Over 500,000 peptides can be derived from body fluid proteins per sample. The hundreds of co-eluting peptides were ionized and analyzed together. The high dynamic range and difference in ionization efficiency of the co-eluting peptides can affect MS/MS analysis [54] . Peptide prefractionation or enrichment is one way to solve this problem. Those procedures are usually achieved by chromatographic and electrophoretic fractionation to reduce the number of co-eluents. Strong-cation exchange coupled with reverse phase (RP), high-pH RP coupled with RP, or hydrophilic interaction and RP chromatography are commonly applied for peptide prefractionation [18, 46] . An interesting reference paper by Wasinger and colleagues provides more detail of the separation of peptides using various one-or multidimensional methods for LC-MS analysis [45] .

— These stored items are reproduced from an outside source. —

-- ==== Sys2Proof/Proofs/Exits.lean ====
section

/-! O32: recirculation, selection, refills and transmit gates (spec/12 R355, R357, spec/17 R518-R533). -/

namespace Sys2Proof.Machine

theorem runMain_effect {f : State → State} {s u : State} (hreleased : s.released = true) (h : f s.begun = u) :
    runMain f s = .next (s.close u) := (runMain_on hreleased).trans (run_effect h)

/-! ### Recirculation -/

theorem freeCells_pkt {s : State} {p : Nat} {x : Packet} (hp : s.pkt p = some x) : (s.freeCells p).pkt p = some x.noCells := by
  rcases freeCells_cases hp with ⟨r, hr, heq⟩ | hframe
  · rw [heq, pkt_setPkt_ne (fun e => family_ne hr e.symm), pkt_setPkt_self]
  · rw [hframe.pkt, pkt_setPkt_self]

/-- A packet at the start of its next pass (spec/12 R355). -/
def Packet.nextPass (x : Packet) : Packet :=
  { x with
    stage := .waitSlot, fresh := false
    mark := { x.mark with
      act := .recirc, entAct := .recirc, pass := x.mark.pass + 1, flags := { x.mark.flags with recirc := false } } }

section
variable {s : State} {p : Nat} {x : Packet}

theorem recircTake_at (hold : s.oldestAt .recirc = some (p, x)) (hprov : x.prov = false) (hended : x.ended = true)
    (hready : s.ready 14 = true) {t : State} {b : Bool} (hcheck : s.dequeueCheck 44 p x = (b, t)) :
    s.recircTake p =
      if b then t
      else
        match (((t.freeCells p).count (tmsCounter 44 0) 1).count (tmsCounter 44 1) x.mark.len).pkt p with
        | none => ((t.freeCells p).count (tmsCounter 44 0) 1).count (tmsCounter 44 1) x.mark.len
        | some y => (((t.freeCells p).count (tmsCounter 44 0) 1).count (tmsCounter 44 1) x.mark.len).setPkt p y.nextPass := by
  rw [State.recircTake, hold]
  simp only [hprov, hended, hready, hcheck, ne_eq, not_true, decide_false, Bool.not_true, Bool.or_self, Bool.false_eq_true, if_false] <;> rfl

theorem recircTake_passes (hold : s.oldestAt .recirc = some (p, x)) (hp : s.pkt p = some x) (hprov : x.prov = false)
    (hended : x.ended = true) (hready : s.ready 14 = true) (hgen : s.genOk x.mark.inst x.mark.gen = true)
    (hage : markAge s.now x.mark.ts < 2 ^ 31) : (s.recircTake p).pkt p = some x.noCells.nextPass := by
  rw [recircTake_at hold hprov hended hready (dequeueCheck_good hgen hage), if_neg Bool.false_ne_true]
  have hpkt : (((s.freeCells p).count (tmsCounter 44 0) 1).count (tmsCounter 44 1) x.mark.len).pkt p = some x.noCells := by
    rw [(EventFrame.count _ _ _).pkt, (EventFrame.count _ _ _).pkt, freeCells_pkt hp]
  rw [hpkt]
  exact pkt_setPkt_self _ p _

theorem recircTake_stale (hold : s.oldestAt .recirc = some (p, x)) (hprov : x.prov = false)
    (hended : x.ended = true) (hready : s.ready 14 = true) (hgen : s.genOk x.mark.inst x.mark.gen = false) :
    s.recircTake p = (s.count (tmsCounter 44 4) 1).dropPkt p :=
  (recircTake_at hold hprov hended hready (dequeueCheck_stale hgen)).trans (if_pos rfl)

theorem recircHold_late (hp : s.pkt p = some x) (hprov : x.prov = false) (hst : x.stage = .waitSlot)
    (hent : x.mark.entAct = .recirc) (hlate : x.since + 4000 ≤ s.now) :
    s.recircHold p = (s.count (clsCounter x.mark.course 8) 1).dropPkt p := by
  rw [State.recircHold, hp]
  simp [hprov, hst, hent, Nat.not_lt.2 hlate]

theorem recircHold_early (hp : s.pkt p = some x) (hearly : s.now < x.since + 4000) : s.recircHold p = s := by
  rw [State.recircHold, hp]
  simp [hearly]

end

/-! ### A line port takes a packet -/

theorem selectLine_none {s : State} {n : Nat} (h : s.heads n = []) : s.selectLine n = s := by
  unfold State.selectLine
  dsimp only
  split
  · rfl
  · rw [select_none h]

theorem selectLine_busy {s : State} {n p : Nat} (h : (s.port n).txNow = some p) : s.selectLine n = s := by
  unfold State.selectLine
  exact if_pos (by simp [h])

theorem exitSelect_line {s : State} {n : Nat} (hready : s.ready 14 = true) (hn : n < 32) : s.exitSelect n = s.selectLine n := by
  unfold State.exitSelect
  rw [hready]
  exact (if_neg Bool.false_ne_true).trans (if_pos hn)

section
variable {s : State} {n p : Nat} {x : Packet}

theorem startLeave_whole (e : Nat) (hprov : x.prov = false) : s.startLeave e p x =
    (((s.shapersAdd e x (-(s.countedOf e x : Int))).count (tmsCounter e 0) 1).count (tmsCounter e 1) (s.countedOf e x)).setPkt p
      { x with stage := .leaving, charged := none } := by
  unfold State.startLeave
  rw [hprov]
  rfl

/-- A whole packet that starts to leave: counted once, and no other packet is touched (spec/17 R523, R545). -/
theorem startLeave_counts {e : Nat} (he : e < 64) (hprov : x.prov = false) :
    (s.startLeave e p x).pkt p = some { x with stage := .leaving, charged := none }
      ∧ mapGet 0 (s.startLeave e p x).counters (tmsCounter e 0) = (mapGet 0 s.counters (tmsCounter e 0) + 1) % 2 ^ 48
      ∧ ∀ q, q ≠ p → (s.startLeave e p x).pkt q = s.pkt q := by
  rw [startLeave_whole e hprov]
  have hshapers := SchedFrame.shapersAdd s e x (-(s.countedOf e x : Int))
  refine ⟨pkt_setPkt_self _ p _, ?_, fun q hq => ?_⟩
  · rw [setPkt_counters, count_other _ (tmsCounter_not_flt e 0 he (by omega)) (by unfold tmsCounter; omega),
      count_self _ (tmsCounter_not_flt e 0 he (by omega)), hshapers.counters]
  · rw [pkt_setPkt_ne hq, (EventFrame.count _ _ _).pkt, (EventFrame.count _ _ _).pkt, State.pkt, hshapers.packets, State.pkt]

/-- A free line port takes its one eligible head (spec/17 R518). -/
theorem selectLine_one (hn : n < 32) (htakes : (s.port n).takes = true) (hfree : (s.port n).txNow = none)
    (hloop : (s.port n).loopback ≠ 3) (h : s.heads n = [(p, x)]) (heligible : s.eligible n (p, x) = true) (hprov : x.prov = false)
    (hgen : s.genOk x.mark.inst x.mark.gen = true) (hage : markAge s.now x.mark.ts < 2 ^ 31) :
    ∃ u, s.selectLine n = u ∧ u.pkt p = some { x with stage := .leaving, charged := none } ∧ (u.port n).txNow = some p
      ∧ mapGet 0 u.counters (tmsCounter n 0) = (mapGet 0 s.counters (tmsCounter n 0) + 1) % 2 ^ 48
      ∧ ∀ q, q ≠ p → u.pkt q = s.pkt q := by
  obtain ⟨t, ht, hframe⟩ := select_one (n := s.packets.length) h heligible hgen hage
  obtain ⟨hpkt, hcount, hothers⟩ := startLeave_counts (s := t) (p := p) (e := n) (by omega) hprov
  refine ⟨(t.startLeave n p x).setPort n { t.port n with txNow := some p }, ?_, hpkt, ?_, ?_, fun q hq => ?_⟩
  · unfold State.selectLine
    simp only [htakes, hfree, hloop, ht, Bool.not_true, Option.isSome_none, decide_false, Bool.or_self, Bool.false_eq_true, if_false]
  · rw [port_setPort_self]
  · rw [setPort_counters, hcount, hframe.counters]
  · rw [show ((t.startLeave n p x).setPort n { t.port n with txNow := some p }).pkt q = (t.startLeave n p x).pkt q from rfl,
      hothers q hq, State.pkt, hframe.packets, State.pkt]
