-- ==== Sys2Proof/Syntax.lean ====
section
/-! DEFINITION. The instructions: one constructor for each of the 37 rows of spec/opcode_table.json
(spec/30_encoding.md R136), with the operands each rule of spec/41 to spec/45 names. -/

namespace Sys2Proof

/-- A register index, x0 to x31 (spec/10_state.md R30). -/
abbrev RegIdx := Fin 32

/-- InstructionFormat (spec/00_scope.md, glossary). `pseudo` exists only in the assembler; no decoded
instruction has it. -/
inductive Format
  | r | i | s | sb | u | uj | pseudo
  deriving DecidableEq, Repr

/-- An instruction. An offset of the SB and UJ formats is the whole 13-bit or 21-bit byte offset of
R113 and R115; its bit 0 is not encoded and must be 0 (WellFormed.lean). A shift amount is
`instr[24:20]` (R108). The operands stand in the order of the assembly syntax (R153): a store names
its value register first. -/
inductive Instr
  -- R format, opcode 0x33 (41_integer_register.md R240 to R249)
  | add (rd rs1 rs2 : RegIdx)
  | sub (rd rs1 rs2 : RegIdx)
  | sll (rd rs1 rs2 : RegIdx)
  | slt (rd rs1 rs2 : RegIdx)
  | sltu (rd rs1 rs2 : RegIdx)
  | xor (rd rs1 rs2 : RegIdx)
  | srl (rd rs1 rs2 : RegIdx)
  | sra (rd rs1 rs2 : RegIdx)
  | or (rd rs1 rs2 : RegIdx)
  | and (rd rs1 rs2 : RegIdx)
  -- I format, opcode 0x13 (42_integer_immediate.md R260 to R268)
  | addi (rd rs1 : RegIdx) (imm : BitVec 12)
  | slti (rd rs1 : RegIdx) (imm : BitVec 12)
  | sltiu (rd rs1 : RegIdx) (imm : BitVec 12)
  | xori (rd rs1 : RegIdx) (imm : BitVec 12)
  | ori (rd rs1 : RegIdx) (imm : BitVec 12)
  | andi (rd rs1 : RegIdx) (imm : BitVec 12)
  | slli (rd rs1 : RegIdx) (shamt : BitVec 5)
  | srli (rd rs1 : RegIdx) (shamt : BitVec 5)
  | srai (rd rs1 : RegIdx) (shamt : BitVec 5)
  -- U format (43_upper_immediate.md R280, R281)
  | lui (rd : RegIdx) (imm : BitVec 20)
  | auipc (rd : RegIdx) (imm : BitVec 20)
  -- Jumps (44_control_transfer.md R292, R293)
  | jal (rd : RegIdx) (off : BitVec 21)
  | jalr (rd rs1 : RegIdx) (imm : BitVec 12)
  -- SB format, opcode 0x63 (44_control_transfer.md R295 to R300)
  | beq (rs1 rs2 : RegIdx) (off : BitVec 13)
  | bne (rs1 rs2 : RegIdx) (off : BitVec 13)
  | blt (rs1 rs2 : RegIdx) (off : BitVec 13)
  | bge (rs1 rs2 : RegIdx) (off : BitVec 13)
  | bltu (rs1 rs2 : RegIdx) (off : BitVec 13)
  | bgeu (rs1 rs2 : RegIdx) (off : BitVec 13)
  -- Loads, opcode 0x03 (45_loads_stores.md R311 to R315)
  | lb (rd rs1 : RegIdx) (imm : BitVec 12)
  | lh (rd rs1 : RegIdx) (imm : BitVec 12)
  | lw (rd rs1 : RegIdx) (imm : BitVec 12)
  | lbu (rd rs1 : RegIdx) (imm : BitVec 12)
  | lhu (rd rs1 : RegIdx) (imm : BitVec 12)
  -- Stores, opcode 0x23 (45_loads_stores.md R317 to R319)
  | sb (rs2 rs1 : RegIdx) (imm : BitVec 12)
  | sh (rs2 rs1 : RegIdx) (imm : BitVec 12)
  | sw (rs2 rs1 : RegIdx) (imm : BitVec 12)
  deriving DecidableEq, Repr

end Sys2Proof
end

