-- ==== Sys2Proof/WellFormed.lean ====
section
/-! DEFINITION. Which instructions have an encoding. Every operand is bounded by its type except the
byte offsets of the SB and UJ formats, whose bit 0 is not encoded and is 0 (spec/30_encoding.md R105,
R107, R113, R115). -/

namespace Sys2Proof

/-- Bit 0 of a branch or jump offset is 0 (R105, R107). -/
def evenOffset {n : Nat} (off : BitVec n) : Bool := !off.getLsbD 0

/-- The instruction is one that the encodings of 30_encoding.md can write. -/
def Instr.wf : Instr → Bool
  | .add _ _ _ | .sub _ _ _ | .sll _ _ _ | .slt _ _ _ | .sltu _ _ _ => true
  | .xor _ _ _ | .srl _ _ _ | .sra _ _ _ | .or _ _ _ | .and _ _ _ => true
  | .addi _ _ _ | .slti _ _ _ | .sltiu _ _ _ | .xori _ _ _ | .ori _ _ _ | .andi _ _ _ => true
  | .slli _ _ _ | .srli _ _ _ | .srai _ _ _ => true
  | .lui _ _ | .auipc _ _ => true
  | .jal _ off => evenOffset off
  | .jalr _ _ _ => true
  | .beq _ _ off => evenOffset off
  | .bne _ _ off => evenOffset off
  | .blt _ _ off => evenOffset off
  | .bge _ _ off => evenOffset off
  | .bltu _ _ off => evenOffset off
  | .bgeu _ _ off => evenOffset off
  | .lb _ _ _ | .lh _ _ _ | .lw _ _ _ | .lbu _ _ _ | .lhu _ _ _ => true
  | .sb _ _ _ | .sh _ _ _ | .sw _ _ _ => true

end Sys2Proof
end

With the spread of COVID-19, scientists and clinicians are now paying more attention to the rapid and effective diagnosis of infectious diseases than ever before. Body fluid proteomics has been considered an emerging technology to identify novel biomarkers. For this review of body fluid proteomics, more than 630 research papers related to body fluid proteomics were identified in PubMed using the following words: ((Biomarker) AND (Proteomics)) AND (Infectious disease OR Emerging disease) AND ((Plasm*) OR (Seru*) OR (bloo*) OR (Urin*) OR (Cerebro*) OR (Bronchoalveolar*) OR (Body fluid) OR (Liquid biopsy)) NOT (Cancer). Additionally, 422 deposited datasets related to infectious diseases were also found in the data repository proteomeXchange, which is a data repository for proteomics studies [55, 56] . Continuous increases in research papers and deposited datasets related to body fluid proteomics for infectious diseases can thus be seen (Figure 2A ). The deposited datasets were manually curated according to the type of body fluid and the type of targets in Figure 2B . Unexpectedly, only a few studies were discovered that targeted pathogen-derived proteins, which are major interests of this review. Most proteomic studies have focused on infected human or host proteomics. 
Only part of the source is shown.